Well-meaning folks always tell me, “Enjoy every minute. Kids grow up so fast.”

And sometimes they don’t grow up fast enough, is what I want to tell them.

Or they say, “Just you wait, soon they won’t want anything to do with you” and “They’ll be out of the house before you know it.”

I think, Ahhh, then I’ll get to sleep in, or sleep naked, or sleep with another adult. God, I can’t wait.

I dream of the days when I might finally be able to write without a gazillion interruptions. I’ll certainly never be at a loss for story ideas. The other day, a newspaper story read:

Jilted dentist gets revenge by pulling all of her ex’s teeth—The bar for break-up revenge stories has just been raised. Anna Mackowiak, 34, a dentist in Wroclaw, Poland, is facing jail time after pulling out all of her ex-boyfriend’s teeth in a calculated fit of rage. While this is obviously unacceptable behavior, 45-year-old Marek Olszewski’s head is clearly missing more than just teeth, if he thought he could walk into his ex’s office without hesitation only days after dumping her for another woman and ask her to work on a toothache. Mr. Olszewski will have many lonely nights to ponder his actions. His new girlfriend was not cool with the toothless look and has left him.”

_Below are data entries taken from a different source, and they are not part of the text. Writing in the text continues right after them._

-- ==== Sys2Proof/Machine/Guests.lean ====
section
/-! DEFINITION. Guests (chapter 11): their creation and destruction, grants, doorbells, the parlour, the closure of rooms, and the
dirty-page logs. -/

namespace Sys2Proof.Machine

/-- GUEST_EVENT. -/
def State.guestEvent (s : State) (kind map room flags dirty guest seq : Nat) (ok : Bool := true) : State :=
  s.raise 0x0280 ([BitVec.ofNat 8 kind, BitVec.ofNat 8 map] ++ leBytes 2 room ++ leBytes 1 flags ++ zeros 3 ++ leBytes 8 dirty) guest seq
    (if ok then 0 else Status.faulted.code)

/-! ## Dirty-page logs (R399 to R404) -/

/-- The bits that a log has set in a map. -/
def DirtyLog.count (l : DirtyLog) (b : Bool) : Nat := (l.dirty.filter (·.1 == b)).length

/-- The reads that are out for a guest's log. -/
def Purpose.ofLog (g : Nat) : Purpose → Bool
  | .logWord a _ _ => a == g
  | .fence a _ => a == g
  | _ => false

/-- A log ends at once, with OVERFLOW (R404). The map reported is the one being drained, or else the active one. -/
def State.endLog (s : State) (g : Nat) : State :=
  match (s.guest g).log with
  | none => s
  | some l =>
    let b := if l.fence.isSome then !l.activeB else l.activeB
    let s := (s.modGuest g fun x => { x with log := none }).disown (·.ofLog g)
    s.guestEvent 4 (bit b) 0xFFFF 1 (l.count b) g (match l.fence with | some f => f.2 | none => 0)

/-- R404: a warm start or the reset of a link ends every log. -/
def State.endLogs (s : State) : State := s.guests.foldl (fun s e => s.endLog e.1) s

/-- R403 steps 3 and 4: words of the drained map that have been read are written back; after the last, the second read goes out. -/
def State.drainMap (s : State) (g : Nat) : State :=
  match (s.guest g).log with
  | none => s
  | some l =>
    if l.fence.isSome ∧ l.stage = 1 then
      let s := (l.words.filter fun w => w.mapB != l.activeB && w.read).foldl (fun s w => s.writeBackWord g w) s
      if l.words.any fun w => w.mapB != l.activeB && !w.read then s
      else
        let (s, up) := s.mgrRead 0 0 (.fence g true)
        s.modLog g fun l => { l with stage := if up then 2 else 3, fenceFailed := l.fenceFailed || !up }
    else s

/-- A fence's zero-length read has completed, or has failed. -/
def State.fenceRead (s : State) (g : Nat) (second ok : Bool) : State :=
  match (s.guest g).log with
  | none => s
  | some l =>
    if l.fence.isSome ∧ l.stage = (if second then 2 else 0) then
      let s := s.modLog g fun l => { l with stage := if second then 3 else 1, fenceFailed := l.fenceFailed || !ok }
      if second then s else s.drainMap g
    else s

/-- R402: the host's word of a bitmap has been read and is ORed in, or its read has failed. -/
def State.logWordRead (s : State) (g : Nat) (mapB : Bool) (word : Nat) (value : Option (BitVec 64)) : State :=
  let s := s.modLog g fun l =>
    match value with
    | some v => { l with words := l.words.map fun (w : LogWord) => if w.mapB = mapB ∧ w.word = word ∧ !w.read then { w with bits := w.bits ||| v, read := true } else w }
    | none => { l with words := l.words.filter fun w => !(w.mapB == mapB && w.word == word && !w.read), overflow := true }
  s.drainMap g

/-- LOG_FENCE_DONE: the drained map stands in host memory, and the fence or the log ends. -/
def State.fenceDone (s : State) (g : Nat) : State :=
  match (s.guest g).log with
  | none => s
  | some l =>
    match l.fence with
    | none => s
    | some (stop, seq) =>
      if l.stage = 3 then
        let b := !l.activeB
        let ovf := l.overflow || l.fenceFailed
        let s := s.modGuest g fun x =>
          { x with log :=
              if stop then none
              else some { l with fence := none, stage := 0, overflow := false, fenceFailed := false, dirty := l.dirty.filter (·.1 != b) } }
        s.guestEvent (if stop then 4 else 3) (bit b) 0xFFFF (bit ovf) (l.count b) g seq (!l.fenceFailed)
      else s

def execLogFenceDone (guest : Nat) (s : State) : Out := done (s.fenceDone guest)

def logStartBlock : ReqBlock :=
  { opcode := 0x0210, sender := .guest, unsupported := fun _ s => !s.feature 7,
    bad := fun r _ => r.f 0 8 % 4096 != 0 || r.f 8 8 == 0 || decide (2 ^ 36 < r.f 8 8) || r.f 16 8 % 8 != 0 || r.f 24 8 % 8 != 0,
    conflict := fun r s => match s.guest? r.guest with | some g => g.log.isSome | none => true,
    short := fun _ s => decide (16 ≤ (s.guests.filter fun e => e.2.log.isSome).length),
    run := fun r s =>
      { state := s.modGuest r.guest fun g => { g with log := some { base := r.f 0 8, pages := r.f 8 8, mapA := r.f 16 8, mapB := r.f 24 8 } } } }

/-- R403 steps 1 and 2. -/
def State.startFence (s : State) (g : Nat) (stop : Bool) (seq : Nat) : State :=
  let s := s.modLog g fun l => { l with activeB := !l.activeB, fence := some (stop, seq), stage := 0, fenceFailed := false }
  let (s, up) := s.guestRead g 0 0 (.fence g false)
  if up then s else s.fenceRead g false false

def fenceBlock (op : Nat) (stop : Bool) : ReqBlock :=
  { opcode := op, sender := .guest,
    bad := fun r _ => r.resv 0 8,
    conflict := fun r s => match (s.guest r.guest).log with | some l => l.fence.isSome | none => true,
    run := fun r s => deferred (s.startFence r.guest stop r.seq) }

def execLogStart (slot : Nat) (s : State) : Out := done (serve logStartBlock slot s)
def execLogFence (slot : Nat) (s : State) : Out := done (serve (fenceBlock 0x0211 false) slot s)
def execLogStop (slot : Nat) (s : State) : Out := done (serve (fenceBlock 0x0212 true) slot s)

/-! ## The closure of a room (R397) -/

/-- The live jobs with a context in a room. -/
def State.roomJobs (s : State) (k : Nat) : List Nat :=
  (s.jobs.filter fun e => e.2.live && (roomTiles k).any fun c => e.2.has c.1 c.2).map (·.1)

/-- What a guest owns in a room goes: its queue pairs are deleted, its connections closed, its key slots zeroised, its vectors
masked, its frames dropped and its share written with zeros (R381, R383, R397). -/
def State.clearRoom (s : State) (k seq : Nat) : State :=
  let s := (List.range 4).foldl (fun s j => s.drainPair (4 * k + j) seq false) s
  let s := (List.range 64).foldl (fun s j => s.closeConn (64 * k + j) seq) s
  let s := (((s.clearRoomSlots k).clearVectors k).dropRoom k)
  s.memZero (burstShare k) 0x40000

/-- R397 step 4, once the pairs and connections of the room are gone: the closure is reported. -/
def State.finishEmpty (s : State) (k g : Nat) : State :=
  if ((List.range 4).all fun j => (s.pair (4 * k + j)).state == 0) && (List.range 64).all fun j => (s.conn (64 * k + j)).state == .closed then
    let s := s.modMesh fun m => { m with emptying := m.emptying.filter (·.1 != k) }
    if (s.guest? g).isSome then (s.guestEvent 0 0 k 0 0 g 0).parlourVector g else s
  else s

/-- The closures whose pairs and connections are gone are reported. -/
def State.finishEmpties (s : State) : State := s.mesh.emptying.foldl (fun s e => s.finishEmpty e.1 e.2) s

/-- QUEUE_DELETE_DONE; it may be the last of a room that closes. -/
def execQueueDeleteDone (pair : Nat) (s : State) : Out := done (s.queueDeleteDone pair).finishEmpties

/-- WR_FETCH; it may be what the closing of a connection of a room waits for. -/
def execWrFetch (conn : Nat) (recv : Bool) (s : State) : Out := done (s.wrFetch conn recv).finishEmpties

/-- R397 steps 2 to 4, once no job of the guest has a context in the room. Pages of a save that the copy and the zeros meet are copied ahead first. -/
def State.finishClose (s : State) (k : Nat) : State :=
  if s.mesh.closing.contains k ∧ s.roomJobs k = [] then
    match s.holder k with
    | none => s.modMesh fun m => { m with closing := m.closing.filter (· != k), closed := addTo m.closed k }
    | some g =>
      let old := (s.guest g).home
      let s := s.serveAheads (burstShare k) 0x40000
      let s := s.modGuest g fun x => { x with closedRooms := addTo x.closedRooms k, lastHome := x.home.getD x.lastHome }
      let s := s.modMesh fun m => { m with closing := m.closing.filter (· != k), closed := addTo m.closed k, emptying := m.emptying ++ [(k, g)] }
      let s := match (s.guest g).home with
        | some h => if old = some k then (s.serveAheads (burstShare h) 0x4000).memCopy (burstShare k) (burstShare h) 0x4000 else s
        | none => s
      (s.clearRoom k 0).finishEmpty k g
  else s

/-- R23, R397: a room closes. The saves of its jobs end with CAUSE 6, and the jobs end at a rest point with CAUSE 2. -/
def State.closeRoom (s : State) (k : Nat) : State :=
  if s.mesh.closed.contains k || s.mesh.closing.contains k then s
  else
    let old := s.firm.mstate
    let s := s.modMesh fun m => { m with closing := m.closing ++ [k] }
    let s := s.modFirm fun f =>
      { f with mstate := if f.mstate = .ready then .degraded else f.mstate, shedFrom := if f.mstate = .shedding then .degraded else f.shedFrom }
    let s := s.stateEvent old 5
    let s := (s.roomJobs k).foldl (fun s j =>
      let s := s.endSave j 6
      let s := if ((fget s.jobs j).bind (·.ending)).isSome then s else s.haltToEnd j 2 0
      s.endAtRest j) s
    s.finishClose k

/-- The closures that can go on do. -/
def State.finishCloses (s : State) : State := s.mesh.closing.foldl (fun s k => s.finishClose k) s

/-! ## Creation and destruction (R378 to R383) -/

/-- The rooms of a 1,024-bit map. -/
def Req.rooms (r : Req) : List Nat := (List.range 1024).filter fun k => (r.body.getD (k / 8) 0).getLsbD (k % 8)

def guestCreateBlock : ReqBlock :=
  { opcode := 0x0201, sender := .guest, states := [.ready, .degraded],
    unsupported := fun r s => decide (r.rooms.length = 1024) && !s.feature 2,
    bad := fun r _ => r.rooms == [] || decide (2 ^ 20 ≤ r.f 128 4) || decide (1 < r.f 132 1) || r.resv 133 3,
    conflict := fun r s =>
      (s.guest? r.guest).isSome
        || r.rooms.any (fun k => (s.guests.any fun e => e.2.rooms.contains k) || s.mesh.closed.contains k || s.mesh.closing.contains k)
        || s.guests.any fun e => e.2.link == r.f 132 1 && e.2.pasid == r.f 128 4,
    run := fun r s =>
      let g : Guest := { rooms := r.rooms, pasid := r.f 128 4, link := r.f 132 1, lastHome := r.rooms.headD 0 }
      let s := { s with guests := fset s.guests r.guest g }
      { state := r.rooms.foldl (fun s k => (s.clearRoomSlots k).clearVectors k) s } }

/-- R382: what keeps a guest from being destroyed. -/
def State.busyGuest (s : State) (n : Nat) (g : Guest) : Bool :=
  g.destroying.isSome || s.hasLiveJob n || g.log.isSome || (g.digests.any fun d => d.2.filling) || g.seals != [] || g.imports != []
    || s.ledgers.live.any fun e => e.2.guest == n && e.2.exportTo.isSome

I couldn’t make that stuff up even if I tried. Seems like someone took “An eye for an eye and a tooth for a tooth” a little too seriously. I’m sorry, but did the man not realize after his sixth tooth was pulled that something was amiss?

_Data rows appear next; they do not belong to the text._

def cellarReleaseBlock : ReqBlock :=
  { opcode := 0x0502, states := [.ready, .degraded],
    bad := fun r s =>
      let a := r.f 8 8
      let n := r.f 16 8
      decide (7 < r.f 0 1) || r.resv 1 7 || a % 0x40000000 != 0 || n % 0x40000000 != 0 || (n == 0 && a != 0)
        || decide (giveUpBase s.mem.retirements.length < a + n),
    conflict := fun r s =>
      let p := s.port (r.f 0 1)
      !s.cellarReady (r.f 0 1) || p.contained || !(p.state == .on || p.state == .requested)
        || s.mem.cellars.any (·.2.releasing) || s.mem.retiring.isSome || s.stage != 0,
    short := fun r s =>
      decide ((s.evacTargets (r.f 0 1) (r.f 8 8) (r.f 16 8)).length < (s.mem.writtenRegions (r.f 0 1)).length),
    run := fun r s =>
      let d := r.f 0 1
      let ts := (s.mem.writtenRegions d).zip (s.evacTargets d (r.f 8 8) (r.f 16 8))
      let taken := ts.map (·.2)
      let s := s.modMem fun m =>
        { m with
          regions := fmap m.regions fun k (x : Region) => if taken.contains (regionAddr k) then { x with hole := true } else x,
          stackHoles := if r.f 16 8 = 0 then m.stackHoles else m.stackHoles ++ [(r.f 8 8, r.f 16 8)] }
      let s := s.modCellar d fun c => { c with releasing := true, targets := ts, switched := 0, copied := 0, seq := r.seq }
      deferred (s.modPort d fun p => { p with state := .releasing }) }

def execCellarRelease (slot : Nat) (s : State) : Out := done (serve cellarReleaseBlock slot s)

/-- Whether an address lies in a region that a device backs. -/
def Mem.onDevice (m : Mem) (d a : Nat) : Bool :=
  match mapAddr a with
  | .cellar p o => match m.region? p o with | some r => r.device == some d | none => false
  | _ => false

/-- R329 step 1: the run that a ledger run of a departing device moves to: one on another device, else one in stack memory. -/
def State.evacRun (s : State) (d : Nat) (l : Ledger) : Option (Nat × Nat) :=
  let inTier := fun (cellar : Bool) => (s.guest l.guest).pools.findSome? fun e =>
    if e.2.fits l && e.2.cellar == cellar then (e.2.freeRuns.find? fun a => !s.mem.onDevice d a).map fun a => (e.1, a) else none
  match inTier true with
  | some r => some r
  | none => inTier false

/-- R329 step 1: the runs that lie on a departing device and have somewhere to go, or are on their way: ledger and span. A run with no free target
stays and moves with its region. -/
def State.evacRuns (s : State) (d : Nat) : List (Nat × Nat) :=
  s.ledgers.live.flatMap fun e =>
    (e.2.runs.filter fun r => s.mem.onDevice d r.2.addr && (r.2.moving || (s.evacRun d e.2).isSome)).map fun r => (e.1, r.1)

How about this headline? “Meth lab explodes in man’s pants during scuffle with cops.” Apparently, he was cooking meth and driving at the same time.

It’s a good thing there’s no shortage of idiots in this world, just like there will always be celebrities who cry over their loss of privacy and then get caught for soliciting man-boys in the bathroom of LA Fitness.

There are days when I’m up for the “Mother of the Second” award, and other times when it’s all I can do just to get through twenty-four hours without sticking a fork in my eye.